These are the key concepts you need to understand to accurately answer the question.

Uniform Acceleration
Uniform acceleration refers to a condition where an object experiences a constant acceleration, meaning its velocity changes at a steady rate over time. This is a common scenario in physics, especially when analyzing the motion of objects without any resisting forces like friction. In the given exercise, the sprinter starts from rest and accelerates uniformly, which allows us to use certain kinematic equations to determine his motion parameters.

To calculate uniforms acceleration, we apply the formula:
  • \[ s = ut + \frac{1}{2}at^2 \]
Here, \(s\) represents the displacement, \(u\) is the initial velocity, which is zero, as the sprinter starts from rest, and \(t\) is the time interval. Rearranging the equation allows us to solve for \(a\) (acceleration).

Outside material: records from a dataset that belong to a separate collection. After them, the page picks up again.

/-- A pair's rank among its group's bound pairs (R4, R62). -/
def State.rank (s : State) (g : GroupId) (p : PairId) : Nat :=
  ((s.boundPairs g).filter fun q => q < p).length

/-! ## The window -/

/-- READY, BAD and FETCHING entries are neither DRAINING, RETIRING nor ACTIVE (R29). -/
def Entry.isWaiting (e : Entry) : Bool :=
  e.st == .ready || e.st == .bad || e.st == .fetching

/-- The ACTIVE record. -/
def Group.active? (x : Group) : Option Entry := x.window.find? fun e => e.st == .active

/-- The group has an ACTIVE record. -/
def Group.hasActive (x : Group) : Bool := x.window.any fun e => e.st == .active

/-- The next record (R29): the oldest entry that is neither DRAINING, RETIRING nor ACTIVE; none when
that entry is FETCHING or there is none. -/
def Group.next? (x : Group) : Option Entry :=
  match x.window.find? Entry.isWaiting with
  | some e => if e.st == .fetching then none else some e
  | none => none

/-- The next record is READY. -/
def Group.nextReady (x : Group) : Bool :=
  match x.next? with
  | some e => e.st == .ready
  | none => false

/-- The next record is BAD. -/
def Group.nextBad (x : Group) : Bool :=
  match x.next? with
  | some e => e.st == .bad
  | none => false

/-- The window holds a FETCHING entry. -/
def Group.hasFetching (x : Group) : Bool := x.window.any fun e => e.st == .fetching

/-- Changing the entry of a slot. -/
def Group.modSlot (slot : Nat) (f : Entry → Entry) (x : Group) : Group :=
  { x with window := x.window.map fun e => if e.slot == slot then f e else e }

/-- The entry a reference names. -/
def State.entry? (s : State) (ref : EntryRef) : Option Entry :=
  (s.group ref.group).window.find? fun e => e.slot == ref.slot

/-- Changing the entry a reference names. -/
def State.modEntry (ref : EntryRef) (f : Entry → Entry) (s : State) : State :=
  s.modGroup ref.group (Group.modSlot ref.slot f)

/-- A reference to an entry of group `g`. -/
def Entry.ref (g : GroupId) (e : Entry) : EntryRef := ⟨g, e.slot⟩

/-- The cancelling of a FETCHING entry (R25): it leaves the window, the fetch index steps back to its
slot and the window span falls by one. -/
def Group.cancelFetch (x : Group) : Group :=
  if x.hasFetching then
    { x with
      window := x.window.filter fun e => e.st != .fetching
      ring := { x.ring with
        fetch := ringBack x.ring.size x.ring.fetch
        span := x.ring.span - 1 } }
  else x

/-- The retiring of the READY and BAD records (R36, R38, R42): a READY record gets ABORTED and a BAD
record keeps its status. -/
def Group.retireWaiting (x : Group) : Group :=
  { x with window := x.window.map fun e =>
      match e.st with
      | .ready => { e with st := .retiring, status := some .aborted }
      | .bad => { e with st := .retiring }
      | _ => e }

/-- The counter set to 0 and held there, with slope UP (R26, R50). -/
def Group.holdCounter (x : Group) : Group := { x with counter := 0, slope := .up }

/-- Adding a notice kind (R43). -/
def Group.notify (k : NoticeKind) (x : Group) : Group := { x with notices := x.notices.add k }

/-- Every record of the window is RETIRING. -/
def Group.allRetiring (x : Group) : Bool := x.window.all fun e => e.st == .retiring

/-- A count that stays at its top value (R12). -/
def satSucc32 (n : Nat) : Nat := if n < 4294967295 then n + 1 else 4294967295

/-- A record retires silently (R17). -/
def Entry.silent (e : Entry) : Bool :=
  e.status == some .ok && e.flags.isNone && !Seg.complete e.copy

/-! ## The token table (R66 to R68) -/

/-- A part of a token request. -/
inductive Part where
  | claim (t : TokenId) (need : Nat)
  | post (t : TokenId) (add : Nat)
deriving DecidableEq, Repr

/-- One part against the counts as the parts before it left them. The answer is none for a refused
claim; the Bool tells a saturated post. -/
def runPart (tokens : Vector Nat 16) : Part → Option (Vector Nat 16 × Bool)
  | .claim t need =>
      if need ≤ tokens.get t then some (tokens.set t (tokens.get t - need), false) else none
  | .post t add =>
      if tokens.get t + add ≤ 255 then some (tokens.set t (tokens.get t + add), false)
      else some (tokens.set t 255, true)

/-- A request, taken whole: none when any claim is refused. -/
def runParts (tokens : Vector Nat 16) : List Part → Option (Vector Nat 16 × List Bool)
  | [] => some (tokens, [])
  | p :: ps =>
      match runPart tokens p with
      | none => none
      | some (tokens', sat) =>
          match runParts tokens' ps with
          | none => none
          | some (tokens'', sats) => some (tokens'', sat :: sats)

/-- The token a record names. A validated record names one of the sixteen (R8). -/
def tokenNamed (n : Nat) : TokenId := Fin.ofNat 16 n

/-- The wait claim of a record (R5). -/
def claimParts (c : Slot64) : List Part :=
  if Seg.hasWait c then [.claim (tokenNamed (Seg.waitToken c)) (Seg.waitNeed c)] else []

/-- The AT_START post of a record (R6). -/
def startParts (c : Slot64) : List Part :=
  if Seg.postsAtStart c then [.post (tokenNamed (Seg.postToken c)) (Seg.postAdd c)] else []
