/-! ## Boundaries, starvation and start sets -/

/-- A boundary of a RUNNING group at which the record goes on or runs an extension (R29, R31). The period is
counted and the counter starts again at 0. A refused claim extends a record without HOLD, which counts the
extension and gains EXTENDED, and leaves a HOLD record holding. No token changes. The capture points of
counter value 0 trigger (R84), and the group's pairs run on, their raw compare formed from the counter at 0
(R51, R54, R60). A timer that reaches 0 leaves its output's becoming active to DEAD_TIME_EXPIRY (log 7). The
group's tick of this device clock is taken (R47; log 17). -/
def Obligations.BoundaryGoesOnOrExtends : Prop :=
  ∀ (s : State) (g : GroupId) (e : Entry), BoundaryOf s g e → (s.group g).state = .running →
    let x := s.group g
    let periods := satSucc32 e.periodsRun
    let goesOn := fun (extensions : Nat) (extended : Bool) =>
      let u := (s.setGroup g { x with
        counter := 0, slope := .up
        window := x.window.map fun f => if f.slot = e.slot then
          { f with
            periodsRun := periods, extensionPeriods := extensions
            flags := { f.flags with extended := extended } }
          else f }).triggers g
      ∃ t, exec (.periodBoundary g) s = .next t
        ∧ FollowsTriggers u t ∧ TakesTick s t g
        ∧ (∃ e', (t.group g).active? = some e' ∧ e'.slot = e.slot ∧ e'.copy = e.copy
            ∧ e'.status = e.status ∧ e'.periodsRun = periods ∧ e'.extensionPeriods = extensions
            ∧ e'.flags.extended = extended)
        ∧ PairsOfGroup s t g (RunsOn s t g e.copy 0)
        ∧ SameExcept (everyGroup ++ [.pairs, .captureQueue, .converter, .resultWriter, .requests, .groupTicks]) s t
    ((Seg.hold e.copy = false ∧ periods < Seg.repeats e.copy
        ∨ Seg.hold e.copy = true ∧ ∀ n, x.next? = some n → n.st ≠ .ready) →
      goesOn e.extensionPeriods e.flags.extended)
    ∧ ∀ n, x.next? = some n → n.st = .ready →
        runParts s.tokens (endParts e.copy ++ claimParts n.copy ++ startParts n.copy) = none →
        (Seg.hold e.copy = true → goesOn e.extensionPeriods e.flags.extended)
        ∧ (Seg.hold e.copy = false → Seg.repeats e.copy ≤ periods →
            goesOn (satSucc32 e.extensionPeriods) true)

Understanding this concept is crucial because it directly links the covered distance with time and acceleration, giving insights into how objects speed up when uniformly accelerating. This foundational principle helps in dissecting complex motions in physics into understandable segments.
Kinetic Energy Calculation
Kinetic energy is the energy possessed by an object due to its motion. When an object moves, it has kinetic energy, which can be calculated using the formula:

  • \[ KE = \frac{1}{2}mv^2 \]
where \(KE\) denotes kinetic energy; \(m\) is mass, and \(v\) is velocity. This equation reveals how kinetic energy depends on an object's mass and the square of its velocity. For the sprinter's case, once his speed at \(1.6\) seconds is known, we can calculate his kinetic energy using the previously computed mass and velocity.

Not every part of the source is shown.